I have a recently acquired step grandson, he’s late teens and although we get on, and we meet up on family occasions, he’ll never really be a grandson, in the same way that the other children are.
I do of course give presents, and he doesn’t, that doesn’t bother me in the slightest, but I do find it awkward, and wish there were some rules I could follow

Greyduster Mon 03-Feb-25 10:16:23

My son has two stepsons - now adults - to whom I have always given a small sum of money at Christmas, and on their birthdays. I’ve never expected anything back from them except a thankyou. This year I had a thankyou from the eldest, but nothing from the youngest. I’ve never considered myself, or wished to be, a grandmother to them; have certainly never wished for presents, but I was surprised at how much the lack of a simple “thankyou” has upset me. I rarely see them now and I have wondered recently whether to confine myself to just sending birthday cards now. Difficult isn’t it?

Septimia Mon 03-Feb-25 10:01:14

I've found that men aren't necessarily good at this sort of thing. How many couples do you know where the wife organises cards and presents for his family as well as hers?

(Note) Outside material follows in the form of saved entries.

-- ==== Sys2Proof/Laws/State.lean ====
section
/-! SUPPORT. What each named update of one field does to every field and to the getters of records: one lemma for each
pair, so that no later proof unfolds a record update. -/

namespace Sys2Proof.Machine

variable (s : State)

namespace State

section setSeat
variable (n : SeatNo) (r : SeatRecord)

@[simp] theorem setSeat_now : (s.setSeat n r).now = s.now := rfl
@[simp] theorem setSeat_seats : (s.setSeat n r).seats = s.seats.set n r := rfl
@[simp] theorem setSeat_refusal : (s.setSeat n r).refusal = s.refusal := rfl
@[simp] theorem setSeat_classes : (s.setSeat n r).classes = s.classes := rfl
@[simp] theorem setSeat_branches : (s.setSeat n r).branches = s.branches := rfl
@[simp] theorem setSeat_floorCfg : (s.setSeat n r).floorCfg = s.floorCfg := rfl
@[simp] theorem setSeat_ports : (s.setSeat n r).ports = s.ports := rfl
@[simp] theorem setSeat_uplink : (s.setSeat n r).uplink = s.uplink := rfl
@[simp] theorem setSeat_list : (s.setSeat n r).list = s.list := rfl
@[simp] theorem setSeat_channels : (s.setSeat n r).channels = s.channels := rfl
@[simp] theorem setSeat_grantOrder : (s.setSeat n r).grantOrder = s.grantOrder := rfl
@[simp] theorem setSeat_holders : (s.setSeat n r).holders = s.holders := rfl
@[simp] theorem setSeat_floor : (s.setSeat n r).floor = s.floor := rfl
@[simp] theorem setSeat_mgmt : (s.setSeat n r).mgmt = s.mgmt := rfl
@[simp] theorem setSeat_profile : (s.setSeat n r).profile = s.profile := rfl
@[simp] theorem setSeat_startUp : (s.setSeat n r).startUp = s.startUp := rfl
@[simp] theorem setSeat_free : (s.setSeat n r).free = s.free := rfl
@[simp] theorem setSeat_pending : (s.setSeat n r).pending = s.pending := rfl
@[simp] theorem setSeat_refusalOf (n' : SeatNo) : (s.setSeat n r).refusalOf n' = s.refusalOf n' := rfl
@[simp] theorem setSeat_chan (c' : ChanNo) : (s.setSeat n r).chan c' = s.chan c' := rfl
@[simp] theorem setSeat_port (b' : BranchId) : (s.setSeat n r).port b' = s.port b' := rfl

end setSeat

section setRefusal
variable (n : SeatNo) (x : Option Nat)

@[simp] theorem setRefusal_now : (s.setRefusal n x).now = s.now := rfl
@[simp] theorem setRefusal_seats : (s.setRefusal n x).seats = s.seats := rfl
@[simp] theorem setRefusal_refusal : (s.setRefusal n x).refusal = s.refusal.set n x := rfl
@[simp] theorem setRefusal_classes : (s.setRefusal n x).classes = s.classes := rfl
@[simp] theorem setRefusal_branches : (s.setRefusal n x).branches = s.branches := rfl
@[simp] theorem setRefusal_floorCfg : (s.setRefusal n x).floorCfg = s.floorCfg := rfl
@[simp] theorem setRefusal_ports : (s.setRefusal n x).ports = s.ports := rfl
@[simp] theorem setRefusal_uplink : (s.setRefusal n x).uplink = s.uplink := rfl
@[simp] theorem setRefusal_list : (s.setRefusal n x).list = s.list := rfl
@[simp] theorem setRefusal_channels : (s.setRefusal n x).channels = s.channels := rfl
@[simp] theorem setRefusal_grantOrder : (s.setRefusal n x).grantOrder = s.grantOrder := rfl
@[simp] theorem setRefusal_holders : (s.setRefusal n x).holders = s.holders := rfl
@[simp] theorem setRefusal_floor : (s.setRefusal n x).floor = s.floor := rfl
@[simp] theorem setRefusal_mgmt : (s.setRefusal n x).mgmt = s.mgmt := rfl
@[simp] theorem setRefusal_profile : (s.setRefusal n x).profile = s.profile := rfl
@[simp] theorem setRefusal_startUp : (s.setRefusal n x).startUp = s.startUp := rfl
@[simp] theorem setRefusal_free : (s.setRefusal n x).free = s.free := rfl
@[simp] theorem setRefusal_pending : (s.setRefusal n x).pending = s.pending := rfl
@[simp] theorem setRefusal_seat (n' : SeatNo) : (s.setRefusal n x).seat n' = s.seat n' := rfl
@[simp] theorem setRefusal_chan (c' : ChanNo) : (s.setRefusal n x).chan c' = s.chan c' := rfl
@[simp] theorem setRefusal_port (b' : BranchId) : (s.setRefusal n x).port b' = s.port b' := rfl

end setRefusal

section setChan
variable (c : ChanNo) (k : Channel)

@[simp] theorem setChan_now : (s.setChan c k).now = s.now := rfl
@[simp] theorem setChan_seats : (s.setChan c k).seats = s.seats := rfl
@[simp] theorem setChan_refusal : (s.setChan c k).refusal = s.refusal := rfl
@[simp] theorem setChan_classes : (s.setChan c k).classes = s.classes := rfl
@[simp] theorem setChan_branches : (s.setChan c k).branches = s.branches := rfl
@[simp] theorem setChan_floorCfg : (s.setChan c k).floorCfg = s.floorCfg := rfl
@[simp] theorem setChan_ports : (s.setChan c k).ports = s.ports := rfl
@[simp] theorem setChan_uplink : (s.setChan c k).uplink = s.uplink := rfl
@[simp] theorem setChan_list : (s.setChan c k).list = s.list := rfl
@[simp] theorem setChan_channels : (s.setChan c k).channels = s.channels.set c k := rfl
@[simp] theorem setChan_grantOrder : (s.setChan c k).grantOrder = s.grantOrder := rfl
@[simp] theorem setChan_holders : (s.setChan c k).holders = s.holders := rfl
@[simp] theorem setChan_floor : (s.setChan c k).floor = s.floor := rfl
@[simp] theorem setChan_mgmt : (s.setChan c k).mgmt = s.mgmt := rfl
@[simp] theorem setChan_profile : (s.setChan c k).profile = s.profile := rfl
@[simp] theorem setChan_startUp : (s.setChan c k).startUp = s.startUp := rfl
@[simp] theorem setChan_free : (s.setChan c k).free = s.free := rfl
@[simp] theorem setChan_pending : (s.setChan c k).pending = s.pending := rfl
@[simp] theorem setChan_seat (n' : SeatNo) : (s.setChan c k).seat n' = s.seat n' := rfl
@[simp] theorem setChan_refusalOf (n' : SeatNo) : (s.setChan c k).refusalOf n' = s.refusalOf n' := rfl
@[simp] theorem setChan_port (b' : BranchId) : (s.setChan c k).port b' = s.port b' := rfl

end setChan

section setPort
variable (b : BranchId) (p : BranchPort)

@[simp] theorem setPort_now : (s.setPort b p).now = s.now := rfl
@[simp] theorem setPort_seats : (s.setPort b p).seats = s.seats := rfl
@[simp] theorem setPort_refusal : (s.setPort b p).refusal = s.refusal := rfl
@[simp] theorem setPort_classes : (s.setPort b p).classes = s.classes := rfl
@[simp] theorem setPort_branches : (s.setPort b p).branches = s.branches := rfl
@[simp] theorem setPort_floorCfg : (s.setPort b p).floorCfg = s.floorCfg := rfl
@[simp] theorem setPort_uplink : (s.setPort b p).uplink = s.uplink := rfl
@[simp] theorem setPort_list : (s.setPort b p).list = s.list := rfl
@[simp] theorem setPort_channels : (s.setPort b p).channels = s.channels := rfl
@[simp] theorem setPort_grantOrder : (s.setPort b p).grantOrder = s.grantOrder := rfl
@[simp] theorem setPort_holders : (s.setPort b p).holders = s.holders := rfl
@[simp] theorem setPort_floor : (s.setPort b p).floor = s.floor := rfl
@[simp] theorem setPort_mgmt : (s.setPort b p).mgmt = s.mgmt := rfl
@[simp] theorem setPort_profile : (s.setPort b p).profile = s.profile := rfl
@[simp] theorem setPort_startUp : (s.setPort b p).startUp = s.startUp := rfl
@[simp] theorem setPort_free : (s.setPort b p).free = s.free := rfl
@[simp] theorem setPort_pending : (s.setPort b p).pending = s.pending := rfl
@[simp] theorem setPort_seat (n' : SeatNo) : (s.setPort b p).seat n' = s.seat n' := rfl
@[simp] theorem setPort_refusalOf (n' : SeatNo) : (s.setPort b p).refusalOf n' = s.refusalOf n' := rfl
@[simp] theorem setPort_chan (c' : ChanNo) : (s.setPort b p).chan c' = s.chan c' := rfl

end setPort

section withNow
variable (x : Nat)

@[simp] theorem withNow_now : (s.withNow x).now = x := rfl
@[simp] theorem withNow_seats : (s.withNow x).seats = s.seats := rfl
@[simp] theorem withNow_refusal : (s.withNow x).refusal = s.refusal := rfl
@[simp] theorem withNow_classes : (s.withNow x).classes = s.classes := rfl
@[simp] theorem withNow_branches : (s.withNow x).branches = s.branches := rfl
@[simp] theorem withNow_floorCfg : (s.withNow x).floorCfg = s.floorCfg := rfl
@[simp] theorem withNow_ports : (s.withNow x).ports = s.ports := rfl
@[simp] theorem withNow_uplink : (s.withNow x).uplink = s.uplink := rfl
@[simp] theorem withNow_list : (s.withNow x).list = s.list := rfl
@[simp] theorem withNow_channels : (s.withNow x).channels = s.channels := rfl
@[simp] theorem withNow_grantOrder : (s.withNow x).grantOrder = s.grantOrder := rfl
@[simp] theorem withNow_holders : (s.withNow x).holders = s.holders := rfl
@[simp] theorem withNow_floor : (s.withNow x).floor = s.floor := rfl
@[simp] theorem withNow_mgmt : (s.withNow x).mgmt = s.mgmt := rfl
@[simp] theorem withNow_profile : (s.withNow x).profile = s.profile := rfl
@[simp] theorem withNow_startUp : (s.withNow x).startUp = s.startUp := rfl
@[simp] theorem withNow_free : (s.withNow x).free = s.free := rfl
@[simp] theorem withNow_pending : (s.withNow x).pending = s.pending := rfl
@[simp] theorem withNow_seat (n' : SeatNo) : (s.withNow x).seat n' = s.seat n' := rfl
@[simp] theorem withNow_refusalOf (n' : SeatNo) : (s.withNow x).refusalOf n' = s.refusalOf n' := rfl
@[simp] theorem withNow_chan (c' : ChanNo) : (s.withNow x).chan c' = s.chan c' := rfl
@[simp] theorem withNow_port (b' : BranchId) : (s.withNow x).port b' = s.port b' := rfl

end withNow

section withSeats
variable (x : Vector SeatRecord 1024)

@[simp] theorem withSeats_now : (s.withSeats x).now = s.now := rfl
@[simp] theorem withSeats_seats : (s.withSeats x).seats = x := rfl
@[simp] theorem withSeats_refusal : (s.withSeats x).refusal = s.refusal := rfl
@[simp] theorem withSeats_classes : (s.withSeats x).classes = s.classes := rfl
@[simp] theorem withSeats_branches : (s.withSeats x).branches = s.branches := rfl
@[simp] theorem withSeats_floorCfg : (s.withSeats x).floorCfg = s.floorCfg := rfl
@[simp] theorem withSeats_ports : (s.withSeats x).ports = s.ports := rfl
@[simp] theorem withSeats_uplink : (s.withSeats x).uplink = s.uplink := rfl
@[simp] theorem withSeats_list : (s.withSeats x).list = s.list := rfl
@[simp] theorem withSeats_channels : (s.withSeats x).channels = s.channels := rfl
@[simp] theorem withSeats_grantOrder : (s.withSeats x).grantOrder = s.grantOrder := rfl
@[simp] theorem withSeats_holders : (s.withSeats x).holders = s.holders := rfl
@[simp] theorem withSeats_floor : (s.withSeats x).floor = s.floor := rfl
@[simp] theorem withSeats_mgmt : (s.withSeats x).mgmt = s.mgmt := rfl
@[simp] theorem withSeats_profile : (s.withSeats x).profile = s.profile := rfl
@[simp] theorem withSeats_startUp : (s.withSeats x).startUp = s.startUp := rfl
@[simp] theorem withSeats_free : (s.withSeats x).free = s.free := rfl
@[simp] theorem withSeats_pending : (s.withSeats x).pending = s.pending := rfl
@[simp] theorem withSeats_refusalOf (n' : SeatNo) : (s.withSeats x).refusalOf n' = s.refusalOf n' := rfl
@[simp] theorem withSeats_chan (c' : ChanNo) : (s.withSeats x).chan c' = s.chan c' := rfl
@[simp] theorem withSeats_port (b' : BranchId) : (s.withSeats x).port b' = s.port b' := rfl

end withSeats

section withRefusal
variable (x : Vector (Option Nat) 1024)

@[simp] theorem withRefusal_now : (s.withRefusal x).now = s.now := rfl
@[simp] theorem withRefusal_seats : (s.withRefusal x).seats = s.seats := rfl
@[simp] theorem withRefusal_refusal : (s.withRefusal x).refusal = x := rfl
@[simp] theorem withRefusal_classes : (s.withRefusal x).classes = s.classes := rfl
@[simp] theorem withRefusal_branches : (s.withRefusal x).branches = s.branches := rfl
@[simp] theorem withRefusal_floorCfg : (s.withRefusal x).floorCfg = s.floorCfg := rfl
@[simp] theorem withRefusal_ports : (s.withRefusal x).ports = s.ports := rfl
@[simp] theorem withRefusal_uplink : (s.withRefusal x).uplink = s.uplink := rfl
@[simp] theorem withRefusal_list : (s.withRefusal x).list = s.list := rfl
@[simp] theorem withRefusal_channels : (s.withRefusal x).channels = s.channels := rfl
@[simp] theorem withRefusal_grantOrder : (s.withRefusal x).grantOrder = s.grantOrder := rfl
@[simp] theorem withRefusal_holders : (s.withRefusal x).holders = s.holders := rfl
@[simp] theorem withRefusal_floor : (s.withRefusal x).floor = s.floor := rfl
@[simp] theorem withRefusal_mgmt : (s.withRefusal x).mgmt = s.mgmt := rfl
@[simp] theorem withRefusal_profile : (s.withRefusal x).profile = s.profile := rfl
@[simp] theorem withRefusal_startUp : (s.withRefusal x).startUp = s.startUp := rfl
@[simp] theorem withRefusal_free : (s.withRefusal x).free = s.free := rfl
@[simp] theorem withRefusal_pending : (s.withRefusal x).pending = s.pending := rfl
@[simp] theorem withRefusal_seat (n' : SeatNo) : (s.withRefusal x).seat n' = s.seat n' := rfl
@[simp] theorem withRefusal_chan (c' : ChanNo) : (s.withRefusal x).chan c' = s.chan c' := rfl
@[simp] theorem withRefusal_port (b' : BranchId) : (s.withRefusal x).port b' = s.port b' := rfl

end withRefusal

section withClasses
variable (x : ClassTable)

@[simp] theorem withClasses_now : (s.withClasses x).now = s.now := rfl
@[simp] theorem withClasses_seats : (s.withClasses x).seats = s.seats := rfl
@[simp] theorem withClasses_refusal : (s.withClasses x).refusal = s.refusal := rfl
@[simp] theorem withClasses_classes : (s.withClasses x).classes = x := rfl
@[simp] theorem withClasses_branches : (s.withClasses x).branches = s.branches := rfl
@[simp] theorem withClasses_floorCfg : (s.withClasses x).floorCfg = s.floorCfg := rfl
@[simp] theorem withClasses_ports : (s.withClasses x).ports = s.ports := rfl
@[simp] theorem withClasses_uplink : (s.withClasses x).uplink = s.uplink := rfl
@[simp] theorem withClasses_list : (s.withClasses x).list = s.list := rfl
@[simp] theorem withClasses_channels : (s.withClasses x).channels = s.channels := rfl
@[simp] theorem withClasses_grantOrder : (s.withClasses x).grantOrder = s.grantOrder := rfl
@[simp] theorem withClasses_holders : (s.withClasses x).holders = s.holders := rfl
@[simp] theorem withClasses_floor : (s.withClasses x).floor = s.floor := rfl
@[simp] theorem withClasses_mgmt : (s.withClasses x).mgmt = s.mgmt := rfl
@[simp] theorem withClasses_profile : (s.withClasses x).profile = s.profile := rfl
@[simp] theorem withClasses_startUp : (s.withClasses x).startUp = s.startUp := rfl
@[simp] theorem withClasses_free : (s.withClasses x).free = s.free := rfl
@[simp] theorem withClasses_pending : (s.withClasses x).pending = s.pending := rfl
@[simp] theorem withClasses_seat (n' : SeatNo) : (s.withClasses x).seat n' = s.seat n' := rfl
@[simp] theorem withClasses_refusalOf (n' : SeatNo) : (s.withClasses x).refusalOf n' = s.refusalOf n' := rfl
@[simp] theorem withClasses_chan (c' : ChanNo) : (s.withClasses x).chan c' = s.chan c' := rfl
@[simp] theorem withClasses_port (b' : BranchId) : (s.withClasses x).port b' = s.port b' := rfl

end withClasses

section withBranches
variable (x : BranchTable)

So the idea of giving presents may not have crossed his mind.

I'd suggest continuing to give him presents but perhaps drop hints, when others are around as well, about how much you appreciate a bunch of flowers or a box of chocolates on your birthday/Christmas.

Grannycool52 Mon 03-Feb-25 09:56:25

Absolutely.

Youngerthanspringtime Mon 03-Feb-25 09:35:18

I have 2 grandchildren, one still at school and one working and a step grandchild in his twenties to whom I've been Grandma since he was 2. My daughter (no kids) and I have always treat said step grandson really well. I saved up for him for his 21st and gave him a good amount of cash, which he wasted.
Would you expect him to give small Christmas gifts to my daughter and myself - just even a box of chocs would be nice. My youngest grandchild at school loves Christmas shopping, always gets pleasure out of giving. Would you just carry on giving step grandson presents and ignore that he doesn't reciprocate with a small gift or is this normal?